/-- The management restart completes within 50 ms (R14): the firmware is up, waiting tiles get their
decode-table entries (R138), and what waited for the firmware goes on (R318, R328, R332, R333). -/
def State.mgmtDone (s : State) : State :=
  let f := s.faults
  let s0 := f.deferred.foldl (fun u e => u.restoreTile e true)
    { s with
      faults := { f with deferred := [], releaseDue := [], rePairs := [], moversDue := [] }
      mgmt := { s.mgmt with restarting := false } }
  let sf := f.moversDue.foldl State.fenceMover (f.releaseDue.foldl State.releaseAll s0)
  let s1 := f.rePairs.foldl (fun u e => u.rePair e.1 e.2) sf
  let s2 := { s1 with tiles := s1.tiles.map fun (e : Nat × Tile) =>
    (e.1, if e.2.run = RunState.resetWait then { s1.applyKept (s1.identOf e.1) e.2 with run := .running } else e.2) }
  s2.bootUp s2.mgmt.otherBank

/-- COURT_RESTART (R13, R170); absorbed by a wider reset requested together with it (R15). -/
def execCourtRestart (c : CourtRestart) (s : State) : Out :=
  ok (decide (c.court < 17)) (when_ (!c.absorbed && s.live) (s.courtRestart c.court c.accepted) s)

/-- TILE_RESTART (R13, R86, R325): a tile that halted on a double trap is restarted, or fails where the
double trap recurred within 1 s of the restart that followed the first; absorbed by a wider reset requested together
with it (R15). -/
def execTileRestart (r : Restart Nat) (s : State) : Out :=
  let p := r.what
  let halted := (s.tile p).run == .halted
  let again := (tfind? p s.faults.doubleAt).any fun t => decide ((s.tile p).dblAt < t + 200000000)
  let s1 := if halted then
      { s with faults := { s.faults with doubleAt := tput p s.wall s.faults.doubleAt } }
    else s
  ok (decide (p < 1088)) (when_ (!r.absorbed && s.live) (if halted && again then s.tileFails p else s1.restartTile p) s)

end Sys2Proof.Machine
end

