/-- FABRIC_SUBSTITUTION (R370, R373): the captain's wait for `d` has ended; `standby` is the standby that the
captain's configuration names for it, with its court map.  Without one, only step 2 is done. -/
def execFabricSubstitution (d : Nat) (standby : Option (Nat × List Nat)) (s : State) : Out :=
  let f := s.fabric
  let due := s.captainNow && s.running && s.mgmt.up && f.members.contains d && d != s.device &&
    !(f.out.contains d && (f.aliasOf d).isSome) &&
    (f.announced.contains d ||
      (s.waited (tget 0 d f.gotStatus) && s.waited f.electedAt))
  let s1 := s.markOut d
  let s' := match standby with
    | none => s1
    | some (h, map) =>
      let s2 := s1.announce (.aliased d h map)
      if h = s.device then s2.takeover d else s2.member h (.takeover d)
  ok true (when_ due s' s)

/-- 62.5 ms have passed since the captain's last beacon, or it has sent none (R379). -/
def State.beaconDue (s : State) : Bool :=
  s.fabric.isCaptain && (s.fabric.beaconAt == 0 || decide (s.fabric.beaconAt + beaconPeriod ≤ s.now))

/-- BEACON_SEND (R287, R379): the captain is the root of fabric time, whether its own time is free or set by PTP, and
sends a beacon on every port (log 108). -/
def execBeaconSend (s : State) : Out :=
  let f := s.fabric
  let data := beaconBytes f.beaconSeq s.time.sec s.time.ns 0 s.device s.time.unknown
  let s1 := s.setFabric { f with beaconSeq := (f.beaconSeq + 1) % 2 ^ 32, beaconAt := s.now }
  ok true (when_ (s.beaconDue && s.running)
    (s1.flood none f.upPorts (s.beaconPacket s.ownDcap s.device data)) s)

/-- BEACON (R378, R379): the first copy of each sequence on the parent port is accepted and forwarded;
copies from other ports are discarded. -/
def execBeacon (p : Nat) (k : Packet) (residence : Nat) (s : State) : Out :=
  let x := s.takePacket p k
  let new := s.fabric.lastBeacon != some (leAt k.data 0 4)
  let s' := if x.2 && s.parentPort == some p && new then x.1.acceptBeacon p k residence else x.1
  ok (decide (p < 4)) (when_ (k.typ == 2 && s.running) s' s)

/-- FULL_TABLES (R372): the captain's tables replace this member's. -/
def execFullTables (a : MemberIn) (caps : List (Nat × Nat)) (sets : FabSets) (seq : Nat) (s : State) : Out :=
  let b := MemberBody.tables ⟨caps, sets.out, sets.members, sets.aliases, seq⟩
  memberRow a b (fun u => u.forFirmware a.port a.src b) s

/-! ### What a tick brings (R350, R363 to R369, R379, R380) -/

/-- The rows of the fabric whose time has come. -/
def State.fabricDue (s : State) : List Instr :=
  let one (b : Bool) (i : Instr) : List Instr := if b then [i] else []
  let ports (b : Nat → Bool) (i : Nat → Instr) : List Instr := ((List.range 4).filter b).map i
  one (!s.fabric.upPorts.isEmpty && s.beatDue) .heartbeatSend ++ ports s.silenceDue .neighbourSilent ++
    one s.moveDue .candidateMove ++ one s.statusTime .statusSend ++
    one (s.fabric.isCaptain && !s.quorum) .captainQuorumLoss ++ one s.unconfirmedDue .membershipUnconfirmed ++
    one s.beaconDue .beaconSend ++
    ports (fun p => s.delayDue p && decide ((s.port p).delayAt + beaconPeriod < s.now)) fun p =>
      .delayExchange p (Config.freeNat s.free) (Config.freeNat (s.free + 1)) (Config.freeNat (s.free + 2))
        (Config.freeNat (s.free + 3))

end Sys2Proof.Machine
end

------------

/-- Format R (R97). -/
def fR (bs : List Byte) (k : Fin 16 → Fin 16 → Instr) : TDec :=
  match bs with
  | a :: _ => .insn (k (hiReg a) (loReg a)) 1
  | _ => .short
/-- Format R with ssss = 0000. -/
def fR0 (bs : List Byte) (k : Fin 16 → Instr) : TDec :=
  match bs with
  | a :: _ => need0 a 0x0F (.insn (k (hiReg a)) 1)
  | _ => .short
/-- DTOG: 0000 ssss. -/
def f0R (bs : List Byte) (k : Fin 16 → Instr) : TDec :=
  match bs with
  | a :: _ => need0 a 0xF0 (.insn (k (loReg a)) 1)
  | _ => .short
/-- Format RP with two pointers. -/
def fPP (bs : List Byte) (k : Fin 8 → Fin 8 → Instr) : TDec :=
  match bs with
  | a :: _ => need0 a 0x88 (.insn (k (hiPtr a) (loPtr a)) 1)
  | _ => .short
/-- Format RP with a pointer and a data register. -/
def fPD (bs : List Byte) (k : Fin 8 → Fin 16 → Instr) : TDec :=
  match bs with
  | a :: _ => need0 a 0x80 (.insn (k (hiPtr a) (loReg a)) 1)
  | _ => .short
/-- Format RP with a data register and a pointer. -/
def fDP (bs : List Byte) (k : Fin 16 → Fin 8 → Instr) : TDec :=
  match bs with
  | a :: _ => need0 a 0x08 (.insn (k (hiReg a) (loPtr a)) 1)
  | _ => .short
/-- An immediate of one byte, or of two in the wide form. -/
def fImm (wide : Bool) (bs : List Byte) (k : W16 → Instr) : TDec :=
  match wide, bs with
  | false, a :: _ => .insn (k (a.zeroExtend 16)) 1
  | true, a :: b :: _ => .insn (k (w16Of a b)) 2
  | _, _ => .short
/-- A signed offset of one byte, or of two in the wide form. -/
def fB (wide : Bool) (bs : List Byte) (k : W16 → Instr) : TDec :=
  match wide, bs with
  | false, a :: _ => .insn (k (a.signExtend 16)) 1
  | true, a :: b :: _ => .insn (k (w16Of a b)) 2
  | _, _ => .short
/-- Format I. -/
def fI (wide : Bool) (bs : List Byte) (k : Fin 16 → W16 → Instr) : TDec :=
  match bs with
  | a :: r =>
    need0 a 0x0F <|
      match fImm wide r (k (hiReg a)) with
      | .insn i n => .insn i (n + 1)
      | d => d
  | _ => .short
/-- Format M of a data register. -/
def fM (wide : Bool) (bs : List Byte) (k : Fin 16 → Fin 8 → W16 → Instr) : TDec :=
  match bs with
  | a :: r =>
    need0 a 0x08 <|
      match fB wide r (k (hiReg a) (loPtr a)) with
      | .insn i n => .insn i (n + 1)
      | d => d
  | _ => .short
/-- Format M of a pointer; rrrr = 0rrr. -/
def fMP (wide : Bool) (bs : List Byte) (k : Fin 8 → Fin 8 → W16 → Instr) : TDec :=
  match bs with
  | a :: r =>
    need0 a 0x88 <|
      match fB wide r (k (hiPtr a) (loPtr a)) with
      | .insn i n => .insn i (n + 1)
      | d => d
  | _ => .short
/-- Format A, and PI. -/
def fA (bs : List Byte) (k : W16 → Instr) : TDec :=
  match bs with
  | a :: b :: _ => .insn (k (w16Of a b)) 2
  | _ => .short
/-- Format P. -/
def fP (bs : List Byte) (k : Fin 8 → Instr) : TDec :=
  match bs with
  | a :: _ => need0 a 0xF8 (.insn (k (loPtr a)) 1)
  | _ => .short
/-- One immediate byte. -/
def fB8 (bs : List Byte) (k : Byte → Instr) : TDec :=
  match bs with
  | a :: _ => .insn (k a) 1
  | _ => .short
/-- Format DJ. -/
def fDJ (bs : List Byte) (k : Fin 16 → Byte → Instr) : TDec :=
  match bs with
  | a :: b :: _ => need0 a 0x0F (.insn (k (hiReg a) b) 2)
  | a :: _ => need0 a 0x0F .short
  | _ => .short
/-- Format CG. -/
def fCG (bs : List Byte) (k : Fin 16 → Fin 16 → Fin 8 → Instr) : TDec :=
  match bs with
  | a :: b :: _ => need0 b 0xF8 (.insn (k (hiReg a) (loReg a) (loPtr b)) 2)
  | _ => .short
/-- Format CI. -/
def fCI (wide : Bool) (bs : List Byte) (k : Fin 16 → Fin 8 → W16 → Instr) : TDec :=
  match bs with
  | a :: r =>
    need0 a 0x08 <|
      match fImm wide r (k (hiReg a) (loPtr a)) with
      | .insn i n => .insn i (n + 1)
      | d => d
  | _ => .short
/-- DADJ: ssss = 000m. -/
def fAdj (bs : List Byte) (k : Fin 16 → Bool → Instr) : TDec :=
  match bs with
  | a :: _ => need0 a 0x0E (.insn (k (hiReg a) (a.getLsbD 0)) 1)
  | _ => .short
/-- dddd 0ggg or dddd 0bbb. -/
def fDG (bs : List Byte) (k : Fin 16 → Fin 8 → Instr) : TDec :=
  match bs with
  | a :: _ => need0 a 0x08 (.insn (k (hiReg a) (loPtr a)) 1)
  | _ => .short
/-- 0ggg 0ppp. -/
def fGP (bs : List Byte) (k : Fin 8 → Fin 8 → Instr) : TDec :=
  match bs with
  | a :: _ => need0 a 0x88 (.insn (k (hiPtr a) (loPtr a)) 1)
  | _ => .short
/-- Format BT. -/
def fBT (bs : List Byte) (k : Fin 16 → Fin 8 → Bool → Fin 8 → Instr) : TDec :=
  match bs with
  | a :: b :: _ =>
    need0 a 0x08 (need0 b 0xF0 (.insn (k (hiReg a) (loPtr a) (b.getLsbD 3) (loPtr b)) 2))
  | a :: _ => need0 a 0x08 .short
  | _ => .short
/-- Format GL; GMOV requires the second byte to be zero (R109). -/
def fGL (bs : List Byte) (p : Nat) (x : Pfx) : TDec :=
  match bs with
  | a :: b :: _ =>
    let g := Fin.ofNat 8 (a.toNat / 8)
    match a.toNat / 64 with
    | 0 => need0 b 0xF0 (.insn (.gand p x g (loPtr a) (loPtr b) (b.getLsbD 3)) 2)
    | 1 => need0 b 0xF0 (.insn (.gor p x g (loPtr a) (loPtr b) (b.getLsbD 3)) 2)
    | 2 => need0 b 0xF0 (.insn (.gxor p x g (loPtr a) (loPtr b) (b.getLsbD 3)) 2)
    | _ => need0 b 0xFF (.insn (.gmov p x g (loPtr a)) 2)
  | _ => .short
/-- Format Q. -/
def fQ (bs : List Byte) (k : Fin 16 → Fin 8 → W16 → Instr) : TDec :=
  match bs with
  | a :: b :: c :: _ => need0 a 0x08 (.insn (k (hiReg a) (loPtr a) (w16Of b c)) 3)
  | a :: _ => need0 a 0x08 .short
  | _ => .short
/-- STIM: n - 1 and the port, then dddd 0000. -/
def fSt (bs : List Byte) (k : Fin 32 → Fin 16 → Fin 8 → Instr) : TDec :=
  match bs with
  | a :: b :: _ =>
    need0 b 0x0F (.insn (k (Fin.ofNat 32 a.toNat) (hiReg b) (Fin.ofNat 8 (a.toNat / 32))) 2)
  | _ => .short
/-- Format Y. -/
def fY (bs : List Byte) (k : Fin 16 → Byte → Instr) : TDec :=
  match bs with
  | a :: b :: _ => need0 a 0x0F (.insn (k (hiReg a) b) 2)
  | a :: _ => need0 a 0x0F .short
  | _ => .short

------------

### [EXERCISE PROMPT]
For the word "beaconPeriod", find all matching lines in the entries above and copy them out.

### [PROBLEM SOLUTION]
  s.fabric.isCaptain && (s.fabric.beaconAt == 0 || decide (s.fabric.beaconAt + beaconPeriod ≤ s.now))
    ports (fun p => s.delayDue p && decide ((s.port p).delayAt + beaconPeriod < s.now)) fun p =>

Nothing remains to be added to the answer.